Characterization of Dev-CD-23823 and Dev-CT57, new Autographivirinae bacteriophages infecting Cronobacter spp.

Cronobacter spp. are opportunistic pathogenic bacteria responsible for severe infections in neonates. Powdered infant formula has been confirmed to be the source of infection in some cases. Bacteriophages offer a safe means for eliminating this pathogen. In the present study, we characterized two closely related Cronobacter-specific bacteriophages of the proposed genus "GAP227virus". The phages Dev-CD-23823 and Dev-CT57 possessed broad host specificity, as they infected 88% and 80% of the Cronobacter strains tested. Genome sequence comparisons of phages Dev-CD-23823 and Dev-CT57 showed different levels of similarity to the prototype GAP227 phage. The Dev-CT57 phage was highly similar, whereas the Dev-CD-23823 phage showed only 75% sequence identity. A phylogenic tree based on the RNA polymerase (RNAP) gene from selected representatives of the subfamily Autographivirinae confirmed the grouping of Dev-CD-23823, Dev-CT57 and GAP227 in one cluster together with phages PP2, Phi80-18 and PhiR8-01. A common conserved motif was also detected in the RNAP promoters of these phages. The functional activity of these RNAP promoters was confirmed experimentally using a promoter probe vector, and a phage-specific signal was observed; however, some cross-specificity of Dev-CD-23823 and Dev-CT57 promoters was also detected. These results will contribute to our understanding of the biology and evolution of Autographivirinae phages.

Complete genome analysis of a novel phage GW1 lysing Cronobacter.

A newly identified lytic Cronobacter phage, GW1, was isolated from the Pearl River of Guangzhou, China. GW1 had a double-stranded DNA genome of 39,695 nucleotides with an average GC content of 53.18 %. Among the 49 open reading frames (ORFs) identified, genes for rRNA, tRNA, antibiotic resistance, and virulence factors were not found in the phage genome. The morphology, genomic features, and phylogenetic position of GW1 revealed that it represents a new species in the genus T7virus. This novel lytic Cronobacter phage may provide an alternative for phage therapy and biocontrol against Cronobacter.

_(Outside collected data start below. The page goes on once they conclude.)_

/-- An ensure waits for pool space at the end of its husk's queue; of requests of one tick the lower master's goes first (R162). -/
def poolWait (w : World) (s n h : Nat) : World :=
  let q := w.dev.prefetch.poolQueue.getD h []
  let after (x : Nat × Nat) : Bool := (match w.entry x.1 x.2 with
    | some e => e.since == w.now
    | none => false) && (decide (s < x.1) || (x.1 == s && decide (n < x.2)))
  let front := q.takeWhile (fun x => !after x)
  (w.modEntry s n (fun e => { e with stage := 9, since := w.now, cause := setFld e.cause 1 1 1 })).upPf (fun p => { p with
    poolQueue := p.poolQueue.put h (front ++ (s, n) :: q.drop front.length) })

/-- Place an ensure that needs a load, or answer that it must wait; what was evicted stays evicted (R159, R161). -/
def poolTry (w : World) (s n h : Nat) : Bool × World :=
  match w.entry s n with
  | none => (true, w)
  | some e =>
    let o := pObj e.cmd
    let x := w.poolEnt h o
    if x.state = 2 ∧ 0 < x.holds then (false, w)
    else
      let w0 := if x.state = 2 then w.poolDrop h (pfMaster s) o else w
      match w0.poolPlace (w0.rd (oHuskPoolObjects h) + 1) h (pfMaster s) (poolSize (pBytes e.cmd)) with
      | (some a, w1) => (true, w1.beginLoad s n h o a)
      | (none, w1) => (false, w1)

/-- An ensure finds its object RESIDENT, R159 and R160. -/
def poolFound (w : World) (s n h : Nat) (e : PfEntry) : World :=
  let o := pObj e.cmd
  let x := w.poolEnt h o
  let y := { x with lastUse := w.now, pin := if pKind e.cmd = 5 then w.rd (oHuskPoolTurn h) else x.pin }
  ((w.setPoolEnt h (pfMaster s) o y).takeHold s n h o).entryEnds s n 0

/-- Would a POOL_PIN take the pinned bytes beyond the pool, R160? An object that is pinned and holds bytes is counted already. -/
def pinTooMuch (w : World) (h : Nat) (e : PfEntry) : Bool :=
  let x := w.poolEnt h (pObj e.cmd)
  let holds := x.state == 1 || x.state == 2
  pKind e.cmd == 5 && !(holds && x.pin == w.rd (oHuskPoolTurn h))
    && decide (w.rd (oHuskPoolBytes h) < w.pinnedBytes h + (if holds then x.bytes else poolSize (pBytes e.cmd)))

/-- POOL_ENSURE and POOL_PIN, R159 and R160. -/
def poolRun (w : World) (s n : Nat) : World :=
  match w.entry s n with
  | none => w
  | some e =>
    let h := w.pfHusk s
    let o := pObj e.cmd
    let x := w.poolEnt h o
    let size := poolSize (pBytes e.cmd)
    let turn := w.rd (oHuskPoolTurn h)
    let isPin := pKind e.cmd == 5
    if w.pinTooMuch h e then w.entryEnds s n 0x0207
    else if x.state = 2 ∧ pMin e.cmd ≤ x.epoch then w.poolFound s n h e
    else if x.state = 1 then
      (w.setPoolEnt h (pfMaster s) o { x with pin := if isPin then turn else x.pin }).modEntry s n (fun e => { e with stage := 10 })
    else if w.rd (oHuskPoolBytes h) < size then w.entryEnds s n 0x0207
    else if !(w.dev.prefetch.poolQueue.getD h []).isEmpty then w.poolWait s n h
    else match w.poolTry s n h with
      | (true, w1) => w1
      | (false, w1) => w1.poolWait s n h

/-- Serve the head of a husk's pool queue, R162. -/
def poolServe (w : World) (h : Nat) : World :=
  match w.dev.prefetch.poolQueue.getD h [] with
  | [] => w
  | (s, n) :: rest =>
    let w0 := w.upPf (fun p => { p with poolQueue := p.poolQueue.put h rest })
    match w0.entry s n with
    | none => w0
    | some e =>
      let x := w0.poolEnt h (pObj e.cmd)
      if w0.pinTooMuch h e then w0.entryEnds s n 0x0207
      else if x.state = 2 ∧ pMin e.cmd ≤ x.epoch then w0.poolFound s n h e
      else if x.state = 1 then
        (w0.setPoolEnt h (pfMaster s) (pObj e.cmd) { x with pin := if pKind e.cmd = 5 then w0.rd (oHuskPoolTurn h) else x.pin }).modEntry s n
          (fun e => { e with stage := 10 })
      else match w0.poolTry s n h with
        | (true, w1) => w1
        | (false, w1) => w1.upPf (fun p => { p with poolQueue := p.poolQueue.put h ((s, n) :: rest) })

/-- The entries of every engine: engine, number and entry. -/
def allEntries (w : World) : List (Nat × Nat × PfEntry) :=
  (w.dev.prefetch.engines.items.map (fun x =>
    (match x.2.single with
    | some e => [(x.1, 0, e)]
    | none => []) ++ (match x.2.run with
    | some r => r.flight.items.map (fun p => (x.1, p.1 + 1, p.2))
    | none => []))).flatten

/-- Is an earlier publication of the same shard not finished (R149)? Of those issued in one tick the lower engine's, then the
lower entry's, is the earlier. -/
def earlierPublish (w : World) (s n : Nat) (e : PfEntry) : Bool :=
  let shard (s : Nat) (e : PfEntry) : Option Nat := w.peek (w.pfHusk s) (pDst e.cmd) .wr
  w.allEntries.any (fun x => pKind x.2.2.cmd == 3 && x.2.2.stage != 11 && shard x.1 x.2.2 == shard s e && shard s e != none
    && (decide (x.2.2.issued < e.issued) || (x.2.2.issued == e.issued && (decide (x.1 < s) || (x.1 == s && decide (x.2.1 < n))))))

/-- A publication begins when no earlier one of its shard is unfinished, R149. -/
def publishStart (w : World) (s n : Nat) : World :=
  match w.entry s n with
  | some e => if w.earlierPublish s n e then w else carryOn carryFuel (w.setEntry s n { e with stage := 12 }) s n
  | none => w

/-- Run an issued entry. -/
def entryRun (w : World) (s n : Nat) : World :=
  match w.entry s n with
  | none => w
  | some e =>
    match w.entryFail (w.pfHusk s) s e.cmd with
    | some r => w.entryRejected s n r e.cmd
    | none =>
      match pKind e.cmd with
      | 1 => carryOn carryFuel (w.setEntry s n { e with stage := 2 }) s n
      | 2 => carryOn carryFuel (w.setEntry s n { e with stage := 1 }) s n
      | 3 => w.publishStart s n
      | 6 => (w.releaseHolds s).entryEnds s n 0
      | _ => w.poolRun s n

/-- An entry's step of one kind: a queue-11 command of this kind is taken, or an issued entry of this kind runs. -/
def entryStep (w : World) (s : Fin 16) (e : EntryRef) (kind : Nat) : World :=
  match e with
  | .run k => match w.entry s.val (k + 1) with
    | some x => if pKind x.cmd = kind ∧ x.stage = 0 then w.entryRun s.val (k + 1) else w
    | none => w
  | .queue =>
    match w.entry s.val 0 with
    | some x => if pKind x.cmd = kind ∧ x.stage = 0 then w.entryRun s.val 0 else w
    | none =>
      w.blockTake s 11 kind (fun w c cmd =>
        if !rsvd cmd 512 512 then w.finished c cmd 1 0x0003
        else (((w.waiting c cmd .prefetch []).setPf s.val { w.pf s.val with single := some (newEntry (cmd % 2 ^ 512) w.now 0) }).entryRun s.val 0))

/-- A publication that waits behind an earlier one of its shard begins (R149): the update sequencer's of the slice, and one of
queue 11 or of a run. -/
def publishStep (w : World) (s : Fin 16) (e : EntryRef) : World :=
  match e, w.entry (16 + s.val) 0 with
  | .queue, some x => (if x.stage = 0 then w.publishStart (16 + s.val) 0 else w).entryStep s e 3
  | _, _ => w.entryStep s e 3

/-- ShardPollInterval has passed and a waiting fetch rereads the header, R150. -/
def shardPoll (w : World) (s n : Nat) : World :=
  match w.entry s n with
  | none => w
  | some e => if e.stage = 4 ∧ e.since + w.rd oShardPollInterval ≤ w.now then carryOn carryFuel (w.setEntry s n { e with stage := 1 }) s n else w

/-- The layer cursor of a run, R153. -/
def runCursorNow (w : World) (h cmd : Nat) : Nat :=
  match w.peek h (runCursor cmd) .rd with
  | some pa => w.num pa 8
  | none => 0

Genome analysis of Cronobacter phage vB_CsaP_Ss1 reveals an endolysin with potential for biocontrol of Gram-negative bacterial pathogens.

Bacteriophages and their derivatives are continuously gaining impetus as viable alternative therapeutic agents to control harmful multidrug-resistant bacterial pathogens, particularly in the food industry. The reduced efficacy of conventional antibiotics has resulted in a quest to find novel alternatives in the war against infectious disease. This study describes the full-genome sequence of Cronobacter phage vB_CsaP_Ss1, with subsequent cloning and expression of its endolysin, capable of hydrolysing Gram-negative peptidoglycan. Cronobacter phage vB_CsaP_Ss1 is composed of 42 205 bp of dsDNA with a G+C content of 46.1 mol%. A total of 57 ORFs were identified of which 18 could be assigned a putative function based on similarity to characterized proteins. The genome of Cronobacter phage vB_CsaP_Ss1 showed little similarity to any other bacteriophage genomes available in the database and thus was considered unique. In addition, functional analysis of the predicted endolysin (LysSs1) was also investigated. Zymographic experiments demonstrated the hydrolytic activity of LysSs1 against Gram-negative peptidoglycan, and this endolysin thus represents a novel candidate with potential for use against Gram-negative pathogens.

Characterization and genome sequence of Dev2, a new T7-like bacteriophage infecting Cronobacter turicensis.

Cronobacter spp. are opportunistic pathogenic bacteria that are responsible for severe infections in neonates. Powdered infant formula was confirmed to be the source in some cases. Bacteriophages offer a safe means for eliminating this pathogen. In the present study, we investigated the growth parameters and genome organization of a new bacteriophage, Dev2, isolated from sewage. The Dev2 phage contains DNA with a length of 39 kb and belongs to the T7 branch of the subfamily Autographivirinae, with the highest degree of identity to the phage K1F. The host specificity of Dev2 is limited to C. turicensis strains of the CT O:1 serotype. With a lower efficiency, this phage also infects some Salmonella and E. coli strains. The Dev2 phage can inactivate sensitive Cronobacter strains in reconstituted milk formula. The results obtained in this study are an important prerequisite for application of Dev2 in food control.